Returning from school the other day Jo was surprised to see him staggering down the drive towards the road. It was only a couple of days later we discovered the half empty bottle of vermouth in the garage. We were furious. “This is theft!”

I asked Bautista and the Pony Man what to do. “Should I put rat poison in the vermouth bottle?” “No,” said the Pony Man after considering a while, “you’ll get arrested.”

“It’s his wife’s fault,” said Bautista, “a little glass of wine at mealtimes wouldn’t do him any harm. He’s 82 after all and hasn’t got long to go.”

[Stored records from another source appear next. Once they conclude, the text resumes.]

-- ==== Sys2Proof/Laws/State.lean ====
section
/-!
SUPPORT. Laws/State.lean: groups of the state's fields, how each stands under a
record update, under an if and under a fold, and what it means that one state keeps a group of another.
-/
namespace Sys2Proof.Machine

/-- The queue, the always-on copies, the timebase, the sideband buses and the unlocks. -/
def State.quietP (s : State) := (s.pending, s.rsc, s.copies, s.latched, s.tim, s.sb0, s.sb1, s.sb2, s.sb3, s.unlocks)

@[simp] theorem State.quietP_mk (s : State) (out fresh regs ctrs mode pwr log sht addr trk twl pair tier lc ch ec mem vlt net cxl flt cmd fls) :
    State.quietP ⟨s.pending, out, fresh, regs, s.rsc, s.copies, ctrs, s.latched, mode, s.tim, pwr, s.sb0, s.sb1, s.sb2, s.sb3, log, sht, s.unlocks, addr, trk, twl, pair, tier, lc, ch, ec, mem, vlt, net, cxl, flt, cmd, fls⟩ = s.quietP := by simp only [State.quietP]

@[simp] theorem foldl_quietP {β : Type} (f : State → β → State) (h : ∀ s a, (f s a).quietP = s.quietP) (l : List β) (s : State) :
    (l.foldl f s).quietP = s.quietP := by
  induction l generalizing s with
  | nil => rfl
  | cons a l ih => simp [ih, h]

@[simp] theorem ite_quietP (c : Prop) [Decidable c] (a b : State) :
    (if c then a else b).quietP = if c then a.quietP else b.quietP := by split <;> rfl

/-- Home lines, config flash, SHUTTER, and the count of free values. -/
def State.storeP (s : State) := (s.fresh, s.mem, s.fls, s.sht)

@[simp] theorem State.storeP_mk (s : State) (pending out regs rsc copies ctrs latched mode tim pwr sb0 sb1 sb2 sb3 log unlocks addr trk twl pair tier lc ch ec vlt net cxl flt cmd) :
    State.storeP ⟨pending, out, s.fresh, regs, rsc, copies, ctrs, latched, mode, tim, pwr, sb0, sb1, sb2, sb3, log, s.sht, unlocks, addr, trk, twl, pair, tier, lc, ch, ec, s.mem, vlt, net, cxl, flt, cmd, s.fls⟩ = s.storeP := by simp only [State.storeP]

@[simp] theorem foldl_storeP {β : Type} (f : State → β → State) (h : ∀ s a, (f s a).storeP = s.storeP) (l : List β) (s : State) :
    (l.foldl f s).storeP = s.storeP := by
  induction l generalizing s with
  | nil => rfl
  | cons a l ih => simp [ih, h]

@[simp] theorem ite_storeP (c : Prop) [Decidable c] (a b : State) :
    (if c then a else b).storeP = if c then a.storeP else b.storeP := by split <;> rfl

/-- The mode controller, the power supervisor, the fault manager, the control complex. -/
def State.ctlP (s : State) := (s.mode, s.pwr, s.flt, s.cmd)

@[simp] theorem State.ctlP_mk (s : State) (pending out fresh regs rsc copies ctrs latched tim sb0 sb1 sb2 sb3 log sht unlocks addr trk twl pair tier lc ch ec mem vlt net cxl fls) :
    State.ctlP ⟨pending, out, fresh, regs, rsc, copies, ctrs, latched, s.mode, tim, s.pwr, sb0, sb1, sb2, sb3, log, sht, unlocks, addr, trk, twl, pair, tier, lc, ch, ec, mem, vlt, net, cxl, s.flt, s.cmd, fls⟩ = s.ctlP := by simp only [State.ctlP]

@[simp] theorem foldl_ctlP {β : Type} (f : State → β → State) (h : ∀ s a, (f s a).ctlP = s.ctlP) (l : List β) (s : State) :
    (l.foldl f s).ctlP = s.ctlP := by
  induction l generalizing s with
  | nil => rfl
  | cons a l ih => simp [ih, h]

@[simp] theorem ite_ctlP (c : Prop) [Decidable c] (a b : State) :
    (if c then a else b).ctlP = if c then a.ctlP else b.ctlP := by split <;> rfl

/-- The address map, the tracker, the tiers, the line cache, the channels, the code engines. -/
def State.pathP (s : State) := (s.addr, s.trk, s.tier, s.lc, s.ch, s.ec)

@[simp] theorem State.pathP_mk (s : State) (pending out fresh regs rsc copies ctrs latched mode tim pwr sb0 sb1 sb2 sb3 log sht unlocks twl pair mem vlt net cxl flt cmd fls) :
    State.pathP ⟨pending, out, fresh, regs, rsc, copies, ctrs, latched, mode, tim, pwr, sb0, sb1, sb2, sb3, log, sht, unlocks, s.addr, s.trk, twl, pair, s.tier, s.lc, s.ch, s.ec, mem, vlt, net, cxl, flt, cmd, fls⟩ = s.pathP := by simp only [State.pathP]

@[simp] theorem foldl_pathP {β : Type} (f : State → β → State) (h : ∀ s a, (f s a).pathP = s.pathP) (l : List β) (s : State) :
    (l.foldl f s).pathP = s.pathP := by
  induction l generalizing s with
  | nil => rfl
  | cons a l ih => simp [ih, h]

@[simp] theorem ite_pathP (c : Prop) [Decidable c] (a b : State) :
    (if c then a else b).pathP = if c then a.pathP else b.pathP := by split <;> rfl

/-- The twin link, the pair, the CXL ports, the network engine, the vault. -/
def State.linksP (s : State) := (s.twl, s.pair, s.cxl, s.net, s.vlt)

@[simp] theorem State.linksP_mk (s : State) (pending out fresh regs rsc copies ctrs latched mode tim pwr sb0 sb1 sb2 sb3 log sht unlocks addr trk tier lc ch ec mem flt cmd fls) :
    State.linksP ⟨pending, out, fresh, regs, rsc, copies, ctrs, latched, mode, tim, pwr, sb0, sb1, sb2, sb3, log, sht, unlocks, addr, trk, s.twl, s.pair, tier, lc, ch, ec, mem, s.vlt, s.net, s.cxl, flt, cmd, fls⟩ = s.linksP := by simp only [State.linksP]

@[simp] theorem foldl_linksP {β : Type} (f : State → β → State) (h : ∀ s a, (f s a).linksP = s.linksP) (l : List β) (s : State) :
    (l.foldl f s).linksP = s.linksP := by
  induction l generalizing s with
  | nil => rfl
  | cons a l ih => simp [ih, h]

@[simp] theorem ite_linksP (c : Prop) [Decidable c] (a b : State) :
    (if c then a else b).linksP = if c then a.linksP else b.linksP := by split <;> rfl

/-- `t` keeps them. -/
abbrev Same.quiet (s t : State) : Prop := t.quietP = s.quietP ∧ t.pending = s.pending ∧ t.rsc = s.rsc ∧ t.copies = s.copies ∧ t.latched = s.latched ∧ t.tim = s.tim ∧ t.sb0 = s.sb0 ∧ t.sb1 = s.sb1 ∧ t.sb2 = s.sb2 ∧ t.sb3 = s.sb3 ∧ t.unlocks = s.unlocks

theorem Same.quiet_of {s t : State} (h : t.quietP = s.quietP) : Same.quiet s t := by
  refine ⟨h, ?_⟩
  simp only [State.quietP, Prod.mk.injEq] at h
  exact h

/-- `t` keeps them. -/
abbrev Same.store (s t : State) : Prop := t.storeP = s.storeP ∧ t.fresh = s.fresh ∧ t.mem = s.mem ∧ t.fls = s.fls ∧ t.sht = s.sht

theorem Same.store_of {s t : State} (h : t.storeP = s.storeP) : Same.store s t := by
  refine ⟨h, ?_⟩
  simp only [State.storeP, Prod.mk.injEq] at h
  exact h

/-- `t` keeps them. -/
abbrev Same.ctl (s t : State) : Prop := t.ctlP = s.ctlP ∧ t.mode = s.mode ∧ t.pwr = s.pwr ∧ t.flt = s.flt ∧ t.cmd = s.cmd

theorem Same.ctl_of {s t : State} (h : t.ctlP = s.ctlP) : Same.ctl s t := by
  refine ⟨h, ?_⟩
  simp only [State.ctlP, Prod.mk.injEq] at h
  exact h

/-- `t` keeps them. -/
abbrev Same.path (s t : State) : Prop := t.pathP = s.pathP ∧ t.addr = s.addr ∧ t.trk = s.trk ∧ t.tier = s.tier ∧ t.lc = s.lc ∧ t.ch = s.ch ∧ t.ec = s.ec

theorem Same.path_of {s t : State} (h : t.pathP = s.pathP) : Same.path s t := by
  refine ⟨h, ?_⟩
  simp only [State.pathP, Prod.mk.injEq] at h
  exact h

/-- `t` keeps them. -/
abbrev Same.links (s t : State) : Prop := t.linksP = s.linksP ∧ t.twl = s.twl ∧ t.pair = s.pair ∧ t.cxl = s.cxl ∧ t.net = s.net ∧ t.vlt = s.vlt

theorem Same.links_of {s t : State} (h : t.linksP = s.linksP) : Same.links s t := by
  refine ⟨h, ?_⟩
  simp only [State.linksP, Prod.mk.injEq] at h
  exact h

@[simp] theorem foldl_pending {β : Type} (f : State → β → State) (h : ∀ s a, (f s a).pending = s.pending) (l : List β) (s : State) :
    (l.foldl f s).pending = s.pending := by
  induction l generalizing s with
  | nil => rfl
  | cons a l ih => simp [ih, h]

@[simp] theorem ite_pending (c : Prop) [Decidable c] (a b : State) :
    (if c then a else b).pending = if c then a.pending else b.pending := by split <;> rfl

@[simp] theorem foldl_out {β : Type} (f : State → β → State) (h : ∀ s a, (f s a).out = s.out) (l : List β) (s : State) :
    (l.foldl f s).out = s.out := by
  induction l generalizing s with
  | nil => rfl
  | cons a l ih => simp [ih, h]

@[simp] theorem ite_out (c : Prop) [Decidable c] (a b : State) :
    (if c then a else b).out = if c then a.out else b.out := by split <;> rfl

@[simp] theorem foldl_fresh {β : Type} (f : State → β → State) (h : ∀ s a, (f s a).fresh = s.fresh) (l : List β) (s : State) :
    (l.foldl f s).fresh = s.fresh := by
  induction l generalizing s with
  | nil => rfl
  | cons a l ih => simp [ih, h]

@[simp] theorem ite_fresh (c : Prop) [Decidable c] (a b : State) :
    (if c then a else b).fresh = if c then a.fresh else b.fresh := by split <;> rfl

@[simp] theorem foldl_regs {β : Type} (f : State → β → State) (h : ∀ s a, (f s a).regs = s.regs) (l : List β) (s : State) :
    (l.foldl f s).regs = s.regs := by
  induction l generalizing s with
  | nil => rfl
  | cons a l ih => simp [ih, h]

@[simp] theorem ite_regs (c : Prop) [Decidable c] (a b : State) :
    (if c then a else b).regs = if c then a.regs else b.regs := by split <;> rfl

@[simp] theorem foldl_rsc {β : Type} (f : State → β → State) (h : ∀ s a, (f s a).rsc = s.rsc) (l : List β) (s : State) :
    (l.foldl f s).rsc = s.rsc := by
  induction l generalizing s with
  | nil => rfl
  | cons a l ih => simp [ih, h]

@[simp] theorem ite_rsc (c : Prop) [Decidable c] (a b : State) :
    (if c then a else b).rsc = if c then a.rsc else b.rsc := by split <;> rfl

@[simp] theorem foldl_copies {β : Type} (f : State → β → State) (h : ∀ s a, (f s a).copies = s.copies) (l : List β) (s : State) :
    (l.foldl f s).copies = s.copies := by
  induction l generalizing s with
  | nil => rfl
  | cons a l ih => simp [ih, h]

@[simp] theorem ite_copies (c : Prop) [Decidable c] (a b : State) :
    (if c then a else b).copies = if c then a.copies else b.copies := by split <;> rfl

@[simp] theorem foldl_ctrs {β : Type} (f : State → β → State) (h : ∀ s a, (f s a).ctrs = s.ctrs) (l : List β) (s : State) :
    (l.foldl f s).ctrs = s.ctrs := by
  induction l generalizing s with
  | nil => rfl
  | cons a l ih => simp [ih, h]

@[simp] theorem ite_ctrs (c : Prop) [Decidable c] (a b : State) :
    (if c then a else b).ctrs = if c then a.ctrs else b.ctrs := by split <;> rfl

@[simp] theorem foldl_latched {β : Type} (f : State → β → State) (h : ∀ s a, (f s a).latched = s.latched) (l : List β) (s : State) :
    (l.foldl f s).latched = s.latched := by
  induction l generalizing s with
  | nil => rfl
  | cons a l ih => simp [ih, h]

@[simp] theorem ite_latched (c : Prop) [Decidable c] (a b : State) :
    (if c then a else b).latched = if c then a.latched else b.latched := by split <;> rfl

@[simp] theorem foldl_mode {β : Type} (f : State → β → State) (h : ∀ s a, (f s a).mode = s.mode) (l : List β) (s : State) :
    (l.foldl f s).mode = s.mode := by
  induction l generalizing s with
  | nil => rfl
  | cons a l ih => simp [ih, h]

@[simp] theorem ite_mode (c : Prop) [Decidable c] (a b : State) :
    (if c then a else b).mode = if c then a.mode else b.mode := by split <;> rfl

In the end we decided to put a padlock on the gate.

Remember, Remember

Friday, November 7th, 2008

I’m told that some American visitors were puzzled to see fireworks and bonfires all over Britain on Wednesday night and presumed it was the Brits celebrating Barack Obama’s success in the US Presidential elections. Such cultural innocence is not surprising from a nation where 55 million adults voted for a Vice President who firmly believed that Africa was a country. Had they been informed that what was being celebrated was the torture and execution of a Catholic terrorist who had attempted to assassinate the Monarch, government ministers and almost the entire aristocracy of England, their puzzlement would surely have turned to dismay.

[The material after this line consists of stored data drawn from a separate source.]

@[simp] theorem State.dropPkts_frame : ∀ s x1 x2, Same.quiet s (State.dropPkts s x1 x2) ∧ Same.store s (State.dropPkts s x1 x2) ∧ Same.ctl s (State.dropPkts s x1 x2) ∧ Same.path s (State.dropPkts s x1 x2) ∧ (State.dropPkts s x1 x2).out = s.out ∧ (State.dropPkts s x1 x2).regs = s.regs ∧ (State.dropPkts s x1 x2).log = s.log ∧ (State.dropPkts s x1 x2).twl = s.twl ∧ (State.dropPkts s x1 x2).pair = s.pair ∧ (State.dropPkts s x1 x2).vlt = s.vlt ∧ (State.dropPkts s x1 x2).cxl = s.cxl := by
  intro s x1 x2
  refine And.imp Same.quiet_of (And.imp Same.store_of (And.imp Same.ctl_of (And.imp Same.path_of id))) ?_
  unfold State.dropPkts
  try dsimp only
  (repeat' split) <;> simp

@[simp] theorem State.epochEnter_frame : ∀ s, Same.quiet s (State.epochEnter s) ∧ Same.store s (State.epochEnter s) ∧ Same.ctl s (State.epochEnter s) ∧ Same.path s (State.epochEnter s) ∧ (State.epochEnter s).out = s.out ∧ (State.epochEnter s).regs = s.regs ∧ (State.epochEnter s).ctrs = s.ctrs ∧ (State.epochEnter s).log = s.log ∧ (State.epochEnter s).twl = s.twl ∧ (State.epochEnter s).pair = s.pair ∧ (State.epochEnter s).vlt = s.vlt ∧ (State.epochEnter s).cxl = s.cxl := by
  intro s
  refine And.imp Same.quiet_of (And.imp Same.store_of (And.imp Same.ctl_of (And.imp Same.path_of id))) ?_
  unfold State.epochEnter
  try dsimp only
  (repeat' split) <;> simp

@[simp] theorem State.raiseData_frame : ∀ s x1 x2, Same.quiet s (State.raiseData s x1 x2) ∧ Same.store s (State.raiseData s x1 x2) ∧ Same.ctl s (State.raiseData s x1 x2) ∧ Same.path s (State.raiseData s x1 x2) ∧ (State.raiseData s x1 x2).out = s.out ∧ (State.raiseData s x1 x2).regs = s.regs ∧ (State.raiseData s x1 x2).log = s.log ∧ (State.raiseData s x1 x2).twl = s.twl ∧ (State.raiseData s x1 x2).pair = s.pair ∧ (State.raiseData s x1 x2).net = s.net ∧ (State.raiseData s x1 x2).cxl = s.cxl := by
  intro s x1 x2
  refine And.imp Same.quiet_of (And.imp Same.store_of (And.imp Same.ctl_of (And.imp Same.path_of id))) ?_
  unfold State.raiseData
  try dsimp only
  (repeat' split) <;> simp

@[simp] theorem State.checkPkt_frame : ∀ s x1 x2 x3 x4, Same.quiet s (State.checkPkt s x1 x2 x3 x4) ∧ Same.store s (State.checkPkt s x1 x2 x3 x4) ∧ Same.ctl s (State.checkPkt s x1 x2 x3 x4) := by
  intro s x1 x2 x3 x4
  refine And.imp Same.quiet_of (And.imp Same.store_of Same.ctl_of) ?_
  unfold State.checkPkt
  try dsimp only
  (repeat' split) <;> simp

@[simp] theorem State.cnp_frame : ∀ s x1 x2 x3, Same.quiet s (State.cnp s x1 x2 x3).1 ∧ Same.store s (State.cnp s x1 x2 x3).1 ∧ Same.ctl s (State.cnp s x1 x2 x3).1 ∧ Same.path s (State.cnp s x1 x2 x3).1 ∧ (State.cnp s x1 x2 x3).1.regs = s.regs ∧ (State.cnp s x1 x2 x3).1.log = s.log ∧ (State.cnp s x1 x2 x3).1.twl = s.twl ∧ (State.cnp s x1 x2 x3).1.pair = s.pair ∧ (State.cnp s x1 x2 x3).1.vlt = s.vlt ∧ (State.cnp s x1 x2 x3).1.cxl = s.cxl := by
  intro s x1 x2 x3
  refine And.imp Same.quiet_of (And.imp Same.store_of (And.imp Same.ctl_of (And.imp Same.path_of id))) ?_
  unfold State.cnp
  try dsimp only
  (repeat' split) <;> simp

@[simp] theorem State.dupPkt_frame : ∀ s x1 x2 x3, Same.quiet s (State.dupPkt s x1 x2 x3) ∧ Same.store s (State.dupPkt s x1 x2 x3) ∧ Same.ctl s (State.dupPkt s x1 x2 x3) := by
  intro s x1 x2 x3
  refine And.imp Same.quiet_of (And.imp Same.store_of Same.ctl_of) ?_
  unfold State.dupPkt
  try dsimp only
  (repeat' split) <;> simp

@[simp] theorem State.takePkt_frame : ∀ s x1 x2 x3, Same.quiet s (State.takePkt s x1 x2 x3) ∧ Same.store s (State.takePkt s x1 x2 x3) ∧ Same.ctl s (State.takePkt s x1 x2 x3) := by
  intro s x1 x2 x3
  refine And.imp Same.quiet_of (And.imp Same.store_of Same.ctl_of) ?_
  unfold State.takePkt
  extract_lets n0 s1 c1 s2
  have h2 : s2.quietP = s.quietP ∧ s2.storeP = s.storeP ∧ s2.ctlP = s.ctlP := by simp [s2, s1]
  clear_value s2 c1
  split
  · simpa using h2
  · split
    rename_i hh
    have hh' := congrArg Prod.fst hh
    dsimp only at hh'
    subst hh'
    extract_lets d
    clear_value d
    split
    · simpa using h2
    · split
      · split
        · simpa using h2
        · simp only [State.bump_frame, State.setConn_frame, State.sendFrameEth_frame, State.cnp_frame]
          exact h2
      · simpa using h2

@[simp] theorem State.netCtx_frame : ∀ s x1, Same.quiet s (State.netCtx s x1) ∧ Same.store s (State.netCtx s x1) ∧ Same.ctl s (State.netCtx s x1) := by
  intro s x1
  refine And.imp Same.quiet_of (And.imp Same.store_of Same.ctl_of) ?_
  unfold State.netCtx
  try dsimp only
  (repeat' split) <;> simp

@[simp] theorem State.netIn_frame : ∀ s x1, Same.quiet s (State.netIn s x1) ∧ Same.store s (State.netIn s x1) ∧ Same.ctl s (State.netIn s x1) := by
  intro s x1
  refine And.imp Same.quiet_of (And.imp Same.store_of Same.ctl_of) ?_
  unfold State.netIn
  try dsimp only
  (repeat' split) <;> simp

@[simp] theorem State.drainIn_frame : ∀ x0 s, Same.quiet s (State.drainIn x0 s) ∧ Same.store s (State.drainIn x0 s) ∧ Same.ctl s (State.drainIn x0 s) := by
  intro x0 s
  refine And.imp Same.quiet_of (And.imp Same.store_of Same.ctl_of) ?_
  revert x0 s
  intro x0 s
  induction x0 generalizing s with
  | zero => simp [State.drainIn]
  | succ k ih =>
    unfold State.drainIn
    try dsimp only
    (repeat' split) <;> simp [ih]

@[simp] theorem State.drainMiss_frame : ∀ x0 s x2, Same.quiet s (State.drainMiss x0 s x2) ∧ Same.store s (State.drainMiss x0 s x2) ∧ Same.ctl s (State.drainMiss x0 s x2) := by
  intro x0 s x2
  refine And.imp Same.quiet_of (And.imp Same.store_of Same.ctl_of) ?_
  revert x0 s x2
  intro x0 s x2
  induction x0 generalizing s x2 with
  | zero => simp [State.drainMiss]
  | succ k ih =>
    unfold State.drainMiss
    try dsimp only
    (repeat' split) <;> simp [ih]

@[simp] theorem State.retryStall_frame : ∀ s x1, Same.quiet s (State.retryStall s x1) ∧ Same.store s (State.retryStall s x1) ∧ Same.ctl s (State.retryStall s x1) := by
  intro s x1
  refine And.imp Same.quiet_of (And.imp Same.store_of Same.ctl_of) ?_
  unfold State.retryStall
  try dsimp only
  (repeat' split) <;> simp

@[simp] theorem State.retryStalls_frame : ∀ s, Same.quiet s (State.retryStalls s) ∧ Same.store s (State.retryStalls s) ∧ Same.ctl s (State.retryStalls s) := by
  intro s
  refine And.imp Same.quiet_of (And.imp Same.store_of Same.ctl_of) ?_
  unfold State.retryStalls
  try dsimp only
  (repeat' split) <;> simp

@[simp] theorem State.sendPfc_frame : ∀ s x1 x2 x3 x4, Same.quiet s (State.sendPfc s x1 x2 x3 x4) ∧ Same.store s (State.sendPfc s x1 x2 x3 x4) ∧ Same.ctl s (State.sendPfc s x1 x2 x3 x4) ∧ Same.path s (State.sendPfc s x1 x2 x3 x4) ∧ Same.links s (State.sendPfc s x1 x2 x3 x4) ∧ (State.sendPfc s x1 x2 x3 x4).regs = s.regs ∧ (State.sendPfc s x1 x2 x3 x4).log = s.log := by
  intro s x1 x2 x3 x4
  refine And.imp Same.quiet_of (And.imp Same.store_of (And.imp Same.ctl_of (And.imp Same.path_of (And.imp Same.links_of id)))) ?_
  unfold State.sendPfc
  try dsimp only
  (repeat' split) <;> simp

end Sys2Proof.Machine
end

Guy Fawkes had fought as a mercenary in the Netherlands for the Catholic Philip ll of Spain against the Huguenot Henry lV of France who was also Henry lll of Navarre. He changed his name to Guido, returned to England and sought to bring about a regime change by blowing up the House of Lords. Betrayed by a co-conspirator he was captured as he was about to light the fuse. After being tortured he was then put to death by being emasculated, disembowelled and burnt alive at the stake. Until 1859 it was compulsory to celebrate the deliverance of the King and even recently children would beg for ‘A penny for the guy’ in order to buy fireworks. Nowadays, children demand money with menaces or Trick or Treat as it’s known at Halloween.

Here, in the primitive Basque Country, All Hallows is celebrated in a much gentler fashion. Whole families go to the graveyard where they weed the plots and clean the headstones of their dear departed. Bunches of flowers are left on the graves to show that their loved ones have not been forgotten. I asked Bautista last Saturday if he was going up to the cemetery to see his mother’s grave. “Nah,” he said, “I got some plastic flowers from the Chinese shop last month.”

It’s the thought that counts, I suppose.

Good Neighbours

Saturday, November 1st, 2008

Winter arrived with a bang. And shouting. And an engine revving. At 7 in the morning. David, Bautista’s brother, was reversing his tipper truck up the drive with a load of logs. Bautista and Smelly Miguel were offering loud advice.

Every autumn the village secretary draws lots and each household is awarded a beech tree or two, growing somewhere deep in the forests high above the village. Not only does this provide winter fuel, it thins out the undergrowth and stimulates growth. It is up to each householder to collect his allotment of fallen trees.

Whilst Jo and I were away, Bautista and Miguel had climbed the mountain and found our allocation. They had stripped the trees of their branches and dragged the trunks to the forest track. There they were sawn into logs and with David’s help, transported down the mountain. I was now the proud owner of two truck-loads of logs which needed splitting and stacking ready to be dried for next winter. For the next few weeks my mornings would commence with some vigourous exercise.

David refused payment for the hire of his lorry but accepted a couple of bottles of my finest Rioja. Bautista and Miguel agreed to join us at Epeleta in Lekumberri for grilled wild turbot and Galician beef with AlbariƱo and Ribera del Duero followed by Armagnac and Montecristos. It may have cost as much as a tank of central heating oil but it was a lot more enjoyable.